Background: Despite recent advances in the biology of IDH-wildtype glioblastoma, it remains a devastating disease with median survival of less than 2 years. However, the molecular underpinnings of the heterogeneous response to the current standard-of-care treatment regimen consisting of maximal safe resection, adjuvant radiation, and chemotherapy with temozolomide remain unknown.

Methods: Comprehensive histopathologic, genomic, and epigenomic evaluation of paired initial and recurrent glioblastoma specimens from 106 patients was performed to investigate the molecular evolution and cellular phenotypes underlying differential treatment responses.

Results: While TERT promoter mutation and CDKN2A homozygous deletion were early events during gliomagenesis shared by initial and recurrent tumors, most other recurrent genetic alterations (eg, EGFR, PTEN, and NF1) were commonly private to initial or recurrent tumors indicating acquisition later during clonal evolution.
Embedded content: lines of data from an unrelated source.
-- ==== Sys2Proof/Laws/State.lean ====
section
/-!
SUPPORT. One lemma per field per update of the state, and the laws of the dictionary's objects.
-/
namespace Sys2Proof.Machine

variable (s : State)

/-! ## State.setNow -/

@[simp] theorem State.setNow_variant (t : Nat) : (s.setNow t).variant = s.variant := (rfl)
@[simp] theorem State.setNow_pending (t : Nat) : (s.setNow t).pending = s.pending := (rfl)
@[simp] theorem State.setNow_dev (t : Nat) : (s.setNow t).dev = s.dev := (rfl)
@[simp] theorem State.setNow_starting (t : Nat) : (s.setNow t).starting = s.starting := (rfl)
@[simp] theorem State.setNow_objs (t : Nat) : (s.setNow t).objs = s.objs := (rfl)
@[simp] theorem State.setNow_blobs (t : Nat) : (s.setNow t).blobs = s.blobs := (rfl)
@[simp] theorem State.setNow_mem (t : Nat) : (s.setNow t).mem = s.mem := (rfl)
@[simp] theorem State.setNow_halves (t : Nat) : (s.setNow t).halves = s.halves := (rfl)
@[simp] theorem State.setNow_hbm (t : Nat) : (s.setNow t).hbm = s.hbm := (rfl)
@[simp] theorem State.setNow_paths (t : Nat) : (s.setNow t).paths = s.paths := (rfl)
@[simp] theorem State.setNow_mailboxes (t : Nat) : (s.setNow t).mailboxes = s.mailboxes := (rfl)
@[simp] theorem State.setNow_shadows (t : Nat) : (s.setNow t).shadows = s.shadows := (rfl)
@[simp] theorem State.setNow_commits (t : Nat) : (s.setNow t).commits = s.commits := (rfl)
@[simp] theorem State.setNow_servedAt (t : Nat) : (s.setNow t).servedAt = s.servedAt := (rfl)
@[simp] theorem State.setNow_stored (t : Nat) : (s.setNow t).stored = s.stored := (rfl)
@[simp] theorem State.setNow_storedOld (t : Nat) : (s.setNow t).storedOld = s.storedOld := (rfl)
@[simp] theorem State.setNow_storeMarked (t : Nat) : (s.setNow t).storeMarked = s.storeMarked := (rfl)
@[simp] theorem State.setNow_storeCopy (t : Nat) : (s.setNow t).storeCopy = s.storeCopy := (rfl)
@[simp] theorem State.setNow_storeAt (t : Nat) : (s.setNow t).storeAt = s.storeAt := (rfl)
@[simp] theorem State.setNow_hubRestart (t : Nat) : (s.setNow t).hubRestart = s.hubRestart := (rfl)
@[simp] theorem State.setNow_missed (t : Nat) : (s.setNow t).missed = s.missed := (rfl)
@[simp] theorem State.setNow_dies (t : Nat) : (s.setNow t).dies = s.dies := (rfl)
@[simp] theorem State.setNow_inputs (t : Nat) : (s.setNow t).inputs = s.inputs := (rfl)
@[simp] theorem State.setNow_cal (t : Nat) : (s.setNow t).cal = s.cal := (rfl)
@[simp] theorem State.setNow_skewSets (t : Nat) : (s.setNow t).skewSets = s.skewSets := (rfl)
@[simp] theorem State.setNow_ctxs (t : Nat) : (s.setNow t).ctxs = s.ctxs := (rfl)
@[simp] theorem State.setNow_turn (t : Nat) : (s.setNow t).turn = s.turn := (rfl)
@[simp] theorem State.setNow_allocs (t : Nat) : (s.setNow t).allocs = s.allocs := (rfl)
@[simp] theorem State.setNow_cruBufs (t : Nat) : (s.setNow t).cruBufs = s.cruBufs := (rfl)
@[simp] theorem State.setNow_nextHandle (t : Nat) : (s.setNow t).nextHandle = s.nextHandle := (rfl)
@[simp] theorem State.setNow_astore (t : Nat) : (s.setNow t).astore = s.astore := (rfl)
@[simp] theorem State.setNow_trigOut (t : Nat) : (s.setNow t).trigOut = s.trigOut := (rfl)
@[simp] theorem State.setNow_trigOutEnd (t : Nat) : (s.setNow t).trigOutEnd = s.trigOutEnd := (rfl)
@[simp] theorem State.setNow_trigOutHigh (t : Nat) : (s.setNow t).trigOutHigh = s.trigOutHigh := (rfl)
@[simp] theorem State.setNow_trigInOld (t : Nat) : (s.setNow t).trigInOld = s.trigInOld := (rfl)
@[simp] theorem State.setNow_trigInEdges (t : Nat) : (s.setNow t).trigInEdges = s.trigInEdges := (rfl)
@[simp] theorem State.setNow_bufs (t : Nat) : (s.setNow t).bufs = s.bufs := (rfl)
@[simp] theorem State.setNow_ports (t : Nat) : (s.setNow t).ports = s.ports := (rfl)
@[simp] theorem State.setNow_plans (t : Nat) : (s.setNow t).plans = s.plans := (rfl)
@[simp] theorem State.setNow_raster (t : Nat) : (s.setNow t).raster = s.raster := (rfl)
@[simp] theorem State.setNow_chans (t : Nat) : (s.setNow t).chans = s.chans := (rfl)
@[simp] theorem State.setNow_quenched (t : Nat) : (s.setNow t).quenched = s.quenched := (rfl)
@[simp] theorem State.setNow_routes (t : Nat) : (s.setNow t).routes = s.routes := (rfl)
@[simp] theorem State.setNow_reqLines (t : Nat) : (s.setNow t).reqLines = s.reqLines := (rfl)
@[simp] theorem State.setNow_pulsed (t : Nat) : (s.setNow t).pulsed = s.pulsed := (rfl)
@[simp] theorem State.setNow_mvLast (t : Nat) : (s.setNow t).mvLast = s.mvLast := (rfl)
@[simp] theorem State.setNow_lds (t : Nat) : (s.setNow t).lds = s.lds := (rfl)
@[simp] theorem State.setNow_modeCfg (t : Nat) : (s.setNow t).modeCfg = s.modeCfg := (rfl)
@[simp] theorem State.setNow_aerUncorrectable (t : Nat) : (s.setNow t).aerUncorrectable = s.aerUncorrectable := (rfl)
@[simp] theorem State.setNow_spdmFree (t : Nat) : (s.setNow t).spdmFree = s.spdmFree := (rfl)
@[simp] theorem State.setNow_smbusAddr (t : Nat) : (s.setNow t).smbusAddr = s.smbusAddr := (rfl)
@[simp] theorem State.setNow_can (t : Nat) : (s.setNow t).can = s.can := (rfl)
@[simp] theorem State.setNow_power (t : Nat) : (s.setNow t).power = s.power := (rfl)
@[simp] theorem State.setNow_test (t : Nat) : (s.setNow t).test = s.test := (rfl)
@[simp] theorem State.setNow_testNext (t : Nat) : (s.setNow t).testNext = s.testNext := (rfl)
@[simp] theorem State.setNow_testDue (t : Nat) : (s.setNow t).testDue = s.testDue := (rfl)
@[simp] theorem State.setNow_hk (t : Nat) : (s.setNow t).hk = s.hk := (rfl)
@[simp] theorem State.setNow_supRestart (t : Nat) : (s.setNow t).supRestart = s.supRestart := (rfl)
@[simp] theorem State.setNow_deferred (t : Nat) : (s.setNow t).deferred = s.deferred := (rfl)
@[simp] theorem State.setNow_fw (t : Nat) : (s.setNow t).fw = s.fw := (rfl)
@[simp] theorem State.setNow_faults (t : Nat) : (s.setNow t).faults = s.faults := (rfl)
@[simp] theorem State.setNow_sent (t : Nat) : (s.setNow t).sent = s.sent := (rfl)
@[simp] theorem State.setNow_freeCtr (t : Nat) : (s.setNow t).freeCtr = s.freeCtr := (rfl)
Furthermore, glioblastomas exhibited heterogeneous epigenomic evolution with subsets becoming more globally hypermethylated, hypomethylated, or remaining stable. Glioblastoma that underwent sarcomatous transformation had shorter interval to recurrence and were significantly enriched in NF1, TP53, and RB1 alterations and the mesenchymal epigenetic class. Patients who developed somatic hypermutation following temozolomide treatment had significantly longer interval to disease recurrence and prolonged overall survival, and increased methylation at 4 specific CpG sites in the promoter region of MGMT was significantly associated with this development of hypermutation. Finally, an epigenomic evolution signature incorporating change in DNA methylation levels across 347 critical CpG sites was developed that significantly correlated with clinical outcomes.

Conclusions: Glioblastoma undergoes heterogeneous genetic, epigenetic, and cellular evolution that underlies prognostically different treatment responses.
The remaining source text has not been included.